- **Collected data**:

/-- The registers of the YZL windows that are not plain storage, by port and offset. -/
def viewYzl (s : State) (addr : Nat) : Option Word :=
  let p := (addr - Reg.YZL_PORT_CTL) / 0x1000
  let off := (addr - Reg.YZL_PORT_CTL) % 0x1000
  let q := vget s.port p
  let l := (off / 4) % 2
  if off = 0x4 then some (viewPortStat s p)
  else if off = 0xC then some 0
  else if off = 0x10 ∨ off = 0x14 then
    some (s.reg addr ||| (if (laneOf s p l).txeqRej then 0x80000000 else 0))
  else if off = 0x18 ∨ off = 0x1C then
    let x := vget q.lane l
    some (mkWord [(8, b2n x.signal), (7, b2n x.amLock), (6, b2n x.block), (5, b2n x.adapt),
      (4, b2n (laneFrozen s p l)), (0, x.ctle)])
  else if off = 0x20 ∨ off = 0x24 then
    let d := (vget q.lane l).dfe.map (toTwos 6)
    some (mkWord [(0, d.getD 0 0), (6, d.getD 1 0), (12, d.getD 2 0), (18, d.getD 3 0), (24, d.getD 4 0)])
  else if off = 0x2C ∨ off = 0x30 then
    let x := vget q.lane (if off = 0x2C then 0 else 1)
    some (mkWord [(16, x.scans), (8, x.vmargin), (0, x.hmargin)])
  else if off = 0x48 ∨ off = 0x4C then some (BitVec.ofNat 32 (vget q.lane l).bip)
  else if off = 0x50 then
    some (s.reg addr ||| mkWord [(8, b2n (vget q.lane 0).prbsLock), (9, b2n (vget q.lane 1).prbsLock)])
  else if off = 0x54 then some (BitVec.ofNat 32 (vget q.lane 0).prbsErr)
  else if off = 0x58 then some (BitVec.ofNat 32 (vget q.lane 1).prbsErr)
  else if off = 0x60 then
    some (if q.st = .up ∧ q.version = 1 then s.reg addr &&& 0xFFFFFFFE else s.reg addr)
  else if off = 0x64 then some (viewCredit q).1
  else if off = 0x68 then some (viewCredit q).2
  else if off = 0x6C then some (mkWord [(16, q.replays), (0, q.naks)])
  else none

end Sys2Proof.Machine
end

---

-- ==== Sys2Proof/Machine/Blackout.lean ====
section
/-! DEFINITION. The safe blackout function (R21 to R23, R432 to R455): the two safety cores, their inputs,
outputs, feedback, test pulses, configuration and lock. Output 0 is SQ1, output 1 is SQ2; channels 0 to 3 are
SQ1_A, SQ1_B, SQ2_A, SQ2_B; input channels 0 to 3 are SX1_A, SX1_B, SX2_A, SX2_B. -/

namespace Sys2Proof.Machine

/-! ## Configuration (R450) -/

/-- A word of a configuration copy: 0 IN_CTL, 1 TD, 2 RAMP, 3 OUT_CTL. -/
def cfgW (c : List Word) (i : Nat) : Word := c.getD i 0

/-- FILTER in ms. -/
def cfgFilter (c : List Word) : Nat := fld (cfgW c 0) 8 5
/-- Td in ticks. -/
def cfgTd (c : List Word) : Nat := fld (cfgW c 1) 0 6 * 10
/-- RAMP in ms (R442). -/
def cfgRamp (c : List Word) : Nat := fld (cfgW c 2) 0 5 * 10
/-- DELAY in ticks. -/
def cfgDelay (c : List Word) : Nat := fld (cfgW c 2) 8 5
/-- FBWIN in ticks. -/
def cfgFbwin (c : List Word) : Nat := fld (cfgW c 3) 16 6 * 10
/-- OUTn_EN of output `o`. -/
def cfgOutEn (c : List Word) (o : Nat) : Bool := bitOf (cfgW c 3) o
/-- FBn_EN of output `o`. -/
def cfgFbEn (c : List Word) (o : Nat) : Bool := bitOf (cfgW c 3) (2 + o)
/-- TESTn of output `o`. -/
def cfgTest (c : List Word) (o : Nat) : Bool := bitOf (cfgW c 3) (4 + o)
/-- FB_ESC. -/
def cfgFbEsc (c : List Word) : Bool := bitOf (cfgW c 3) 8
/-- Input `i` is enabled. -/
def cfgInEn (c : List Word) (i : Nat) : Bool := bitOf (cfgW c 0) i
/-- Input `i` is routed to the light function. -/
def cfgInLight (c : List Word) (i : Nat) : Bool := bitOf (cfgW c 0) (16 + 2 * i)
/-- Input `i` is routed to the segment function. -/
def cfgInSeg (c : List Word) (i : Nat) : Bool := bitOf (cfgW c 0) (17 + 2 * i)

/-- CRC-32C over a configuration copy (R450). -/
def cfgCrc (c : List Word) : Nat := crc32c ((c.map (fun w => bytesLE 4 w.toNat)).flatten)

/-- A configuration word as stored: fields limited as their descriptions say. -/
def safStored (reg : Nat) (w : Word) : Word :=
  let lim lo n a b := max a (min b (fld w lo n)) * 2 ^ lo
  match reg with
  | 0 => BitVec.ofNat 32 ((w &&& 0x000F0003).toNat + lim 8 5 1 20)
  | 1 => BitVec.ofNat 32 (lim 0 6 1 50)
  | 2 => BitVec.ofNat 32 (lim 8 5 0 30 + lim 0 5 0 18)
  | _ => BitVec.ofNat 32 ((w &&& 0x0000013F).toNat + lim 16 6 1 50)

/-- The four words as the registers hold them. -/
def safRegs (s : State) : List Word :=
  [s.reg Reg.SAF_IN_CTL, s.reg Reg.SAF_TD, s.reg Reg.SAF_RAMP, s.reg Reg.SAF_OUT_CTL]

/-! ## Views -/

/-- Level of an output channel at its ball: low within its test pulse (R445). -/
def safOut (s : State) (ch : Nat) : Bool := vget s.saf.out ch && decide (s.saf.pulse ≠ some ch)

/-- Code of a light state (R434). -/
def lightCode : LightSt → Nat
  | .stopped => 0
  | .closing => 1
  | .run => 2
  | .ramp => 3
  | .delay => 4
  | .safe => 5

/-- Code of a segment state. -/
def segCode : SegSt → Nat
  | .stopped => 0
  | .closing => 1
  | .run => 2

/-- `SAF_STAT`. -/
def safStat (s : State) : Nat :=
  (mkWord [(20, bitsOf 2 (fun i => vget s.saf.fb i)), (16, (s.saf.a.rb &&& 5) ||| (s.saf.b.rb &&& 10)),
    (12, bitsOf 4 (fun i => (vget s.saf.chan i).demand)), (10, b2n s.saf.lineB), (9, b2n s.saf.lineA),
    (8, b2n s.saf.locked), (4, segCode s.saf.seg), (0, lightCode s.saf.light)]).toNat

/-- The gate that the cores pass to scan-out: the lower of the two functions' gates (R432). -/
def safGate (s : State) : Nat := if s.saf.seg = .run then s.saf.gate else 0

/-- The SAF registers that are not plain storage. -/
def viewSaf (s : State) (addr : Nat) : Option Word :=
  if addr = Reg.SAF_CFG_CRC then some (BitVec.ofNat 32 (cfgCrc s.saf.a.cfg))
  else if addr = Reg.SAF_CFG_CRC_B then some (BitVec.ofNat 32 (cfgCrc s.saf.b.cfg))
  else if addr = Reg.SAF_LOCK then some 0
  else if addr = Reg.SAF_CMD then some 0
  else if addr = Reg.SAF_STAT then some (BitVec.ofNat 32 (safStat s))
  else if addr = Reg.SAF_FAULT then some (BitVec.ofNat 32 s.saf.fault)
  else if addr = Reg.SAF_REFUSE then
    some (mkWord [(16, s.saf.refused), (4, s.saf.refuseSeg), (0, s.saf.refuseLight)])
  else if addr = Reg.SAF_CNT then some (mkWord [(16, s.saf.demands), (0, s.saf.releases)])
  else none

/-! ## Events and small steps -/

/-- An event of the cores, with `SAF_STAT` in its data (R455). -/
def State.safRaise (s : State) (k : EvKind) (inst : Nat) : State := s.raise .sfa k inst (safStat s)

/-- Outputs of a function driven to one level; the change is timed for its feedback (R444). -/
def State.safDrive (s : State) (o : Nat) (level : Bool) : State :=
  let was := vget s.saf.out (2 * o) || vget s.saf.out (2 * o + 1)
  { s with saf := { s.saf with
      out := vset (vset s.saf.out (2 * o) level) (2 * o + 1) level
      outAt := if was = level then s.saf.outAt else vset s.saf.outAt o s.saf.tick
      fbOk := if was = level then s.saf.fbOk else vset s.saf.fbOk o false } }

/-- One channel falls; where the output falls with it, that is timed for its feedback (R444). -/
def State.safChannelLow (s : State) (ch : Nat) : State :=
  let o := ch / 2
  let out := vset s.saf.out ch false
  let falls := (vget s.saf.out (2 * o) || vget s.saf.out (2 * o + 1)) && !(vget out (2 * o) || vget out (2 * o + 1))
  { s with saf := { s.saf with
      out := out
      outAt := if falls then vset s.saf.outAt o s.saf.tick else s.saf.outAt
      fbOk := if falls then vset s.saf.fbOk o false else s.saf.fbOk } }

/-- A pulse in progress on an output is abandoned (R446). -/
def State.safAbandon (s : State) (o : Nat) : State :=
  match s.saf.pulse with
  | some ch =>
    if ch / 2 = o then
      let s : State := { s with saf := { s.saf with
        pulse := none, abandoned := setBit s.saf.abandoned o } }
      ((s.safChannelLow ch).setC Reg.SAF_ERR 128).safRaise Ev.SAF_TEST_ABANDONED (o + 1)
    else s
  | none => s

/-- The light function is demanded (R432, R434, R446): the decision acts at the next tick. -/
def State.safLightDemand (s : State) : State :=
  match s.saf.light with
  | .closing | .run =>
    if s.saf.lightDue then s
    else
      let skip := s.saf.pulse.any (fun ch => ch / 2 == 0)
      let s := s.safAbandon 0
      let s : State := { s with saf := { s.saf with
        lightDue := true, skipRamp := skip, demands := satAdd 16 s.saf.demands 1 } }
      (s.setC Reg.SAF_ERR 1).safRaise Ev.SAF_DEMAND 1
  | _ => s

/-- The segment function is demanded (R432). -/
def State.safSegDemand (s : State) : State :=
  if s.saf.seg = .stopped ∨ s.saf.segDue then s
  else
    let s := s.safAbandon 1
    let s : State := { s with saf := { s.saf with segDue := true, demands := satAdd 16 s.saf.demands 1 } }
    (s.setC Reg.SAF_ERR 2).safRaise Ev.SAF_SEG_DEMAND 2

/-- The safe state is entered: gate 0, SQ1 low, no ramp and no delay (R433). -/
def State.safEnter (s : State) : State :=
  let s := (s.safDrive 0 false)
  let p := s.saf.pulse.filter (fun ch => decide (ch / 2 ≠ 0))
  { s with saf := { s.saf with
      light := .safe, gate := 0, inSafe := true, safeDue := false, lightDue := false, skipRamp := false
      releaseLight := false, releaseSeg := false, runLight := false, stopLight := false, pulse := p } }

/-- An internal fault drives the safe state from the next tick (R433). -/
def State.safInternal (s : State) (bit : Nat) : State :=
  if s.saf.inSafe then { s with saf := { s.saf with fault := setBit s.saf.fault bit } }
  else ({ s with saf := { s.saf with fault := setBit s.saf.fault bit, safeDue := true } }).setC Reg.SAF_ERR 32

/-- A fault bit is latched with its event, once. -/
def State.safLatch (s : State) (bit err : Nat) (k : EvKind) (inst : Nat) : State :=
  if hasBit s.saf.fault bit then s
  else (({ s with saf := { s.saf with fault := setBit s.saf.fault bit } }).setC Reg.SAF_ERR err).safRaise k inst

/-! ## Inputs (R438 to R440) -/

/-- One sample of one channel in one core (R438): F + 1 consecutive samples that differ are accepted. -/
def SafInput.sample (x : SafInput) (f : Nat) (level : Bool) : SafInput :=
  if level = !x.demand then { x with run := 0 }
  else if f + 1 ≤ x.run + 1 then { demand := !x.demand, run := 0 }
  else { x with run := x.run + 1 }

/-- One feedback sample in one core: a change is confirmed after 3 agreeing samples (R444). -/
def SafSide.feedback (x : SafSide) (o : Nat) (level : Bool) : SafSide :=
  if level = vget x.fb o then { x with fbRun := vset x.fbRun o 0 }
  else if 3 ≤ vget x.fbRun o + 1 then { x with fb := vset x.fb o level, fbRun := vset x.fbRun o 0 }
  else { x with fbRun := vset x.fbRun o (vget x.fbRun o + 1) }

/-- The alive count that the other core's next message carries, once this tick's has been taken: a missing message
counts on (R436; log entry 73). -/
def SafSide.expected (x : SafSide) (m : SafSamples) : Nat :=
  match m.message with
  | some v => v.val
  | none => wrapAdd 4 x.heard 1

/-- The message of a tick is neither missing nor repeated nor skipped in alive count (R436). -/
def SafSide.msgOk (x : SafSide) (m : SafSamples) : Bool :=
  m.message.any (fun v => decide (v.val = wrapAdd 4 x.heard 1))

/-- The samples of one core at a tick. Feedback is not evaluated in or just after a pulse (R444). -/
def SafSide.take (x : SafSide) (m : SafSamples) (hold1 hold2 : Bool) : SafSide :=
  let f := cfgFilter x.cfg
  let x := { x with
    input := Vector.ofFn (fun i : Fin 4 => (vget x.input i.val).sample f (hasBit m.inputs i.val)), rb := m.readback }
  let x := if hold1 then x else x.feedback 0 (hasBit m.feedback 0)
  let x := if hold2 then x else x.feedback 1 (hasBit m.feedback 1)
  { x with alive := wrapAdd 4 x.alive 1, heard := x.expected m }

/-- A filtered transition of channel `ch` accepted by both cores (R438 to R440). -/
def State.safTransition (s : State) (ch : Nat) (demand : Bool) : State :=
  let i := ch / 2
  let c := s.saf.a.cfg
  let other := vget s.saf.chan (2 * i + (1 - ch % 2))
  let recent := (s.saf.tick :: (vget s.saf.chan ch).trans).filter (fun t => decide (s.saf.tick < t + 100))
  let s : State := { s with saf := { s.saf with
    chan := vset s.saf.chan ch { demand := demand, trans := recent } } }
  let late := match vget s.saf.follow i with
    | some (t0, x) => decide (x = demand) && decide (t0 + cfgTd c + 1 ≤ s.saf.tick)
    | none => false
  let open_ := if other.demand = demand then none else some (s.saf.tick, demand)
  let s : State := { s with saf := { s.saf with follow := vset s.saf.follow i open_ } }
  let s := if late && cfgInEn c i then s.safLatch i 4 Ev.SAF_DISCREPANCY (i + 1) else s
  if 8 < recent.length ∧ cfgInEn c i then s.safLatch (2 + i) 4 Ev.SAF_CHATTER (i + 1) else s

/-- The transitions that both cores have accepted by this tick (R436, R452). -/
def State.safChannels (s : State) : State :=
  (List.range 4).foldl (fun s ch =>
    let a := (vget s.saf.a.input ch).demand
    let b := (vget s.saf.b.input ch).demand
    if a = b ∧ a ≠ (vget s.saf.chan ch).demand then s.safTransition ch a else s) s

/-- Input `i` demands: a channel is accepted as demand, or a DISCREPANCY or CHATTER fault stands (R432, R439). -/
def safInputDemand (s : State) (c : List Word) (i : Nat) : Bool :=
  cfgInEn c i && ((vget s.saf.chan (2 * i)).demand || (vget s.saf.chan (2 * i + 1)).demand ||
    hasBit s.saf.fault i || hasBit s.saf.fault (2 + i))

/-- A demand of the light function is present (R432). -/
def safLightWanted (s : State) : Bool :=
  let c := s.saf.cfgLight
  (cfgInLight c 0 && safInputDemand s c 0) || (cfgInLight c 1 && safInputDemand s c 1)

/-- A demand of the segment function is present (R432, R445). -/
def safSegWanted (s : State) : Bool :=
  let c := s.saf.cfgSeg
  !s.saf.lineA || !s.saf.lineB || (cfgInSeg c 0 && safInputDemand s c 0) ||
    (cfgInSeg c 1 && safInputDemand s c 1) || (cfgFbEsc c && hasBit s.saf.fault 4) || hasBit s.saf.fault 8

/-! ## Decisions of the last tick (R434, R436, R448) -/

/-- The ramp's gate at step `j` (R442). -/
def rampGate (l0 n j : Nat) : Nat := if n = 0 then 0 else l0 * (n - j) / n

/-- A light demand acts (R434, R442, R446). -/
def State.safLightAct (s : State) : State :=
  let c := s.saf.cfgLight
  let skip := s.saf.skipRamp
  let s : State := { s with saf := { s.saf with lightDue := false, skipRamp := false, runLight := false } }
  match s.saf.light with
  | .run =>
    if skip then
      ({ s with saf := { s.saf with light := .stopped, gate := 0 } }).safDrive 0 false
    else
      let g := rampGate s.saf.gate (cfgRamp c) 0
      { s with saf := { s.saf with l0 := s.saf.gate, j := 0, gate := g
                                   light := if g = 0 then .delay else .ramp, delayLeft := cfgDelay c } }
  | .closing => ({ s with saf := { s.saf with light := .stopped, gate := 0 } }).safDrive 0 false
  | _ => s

- **Activity**:
Exactly one number is the answer: how many lines of the entries contain the string "EvKind".

- **Answer area**:
2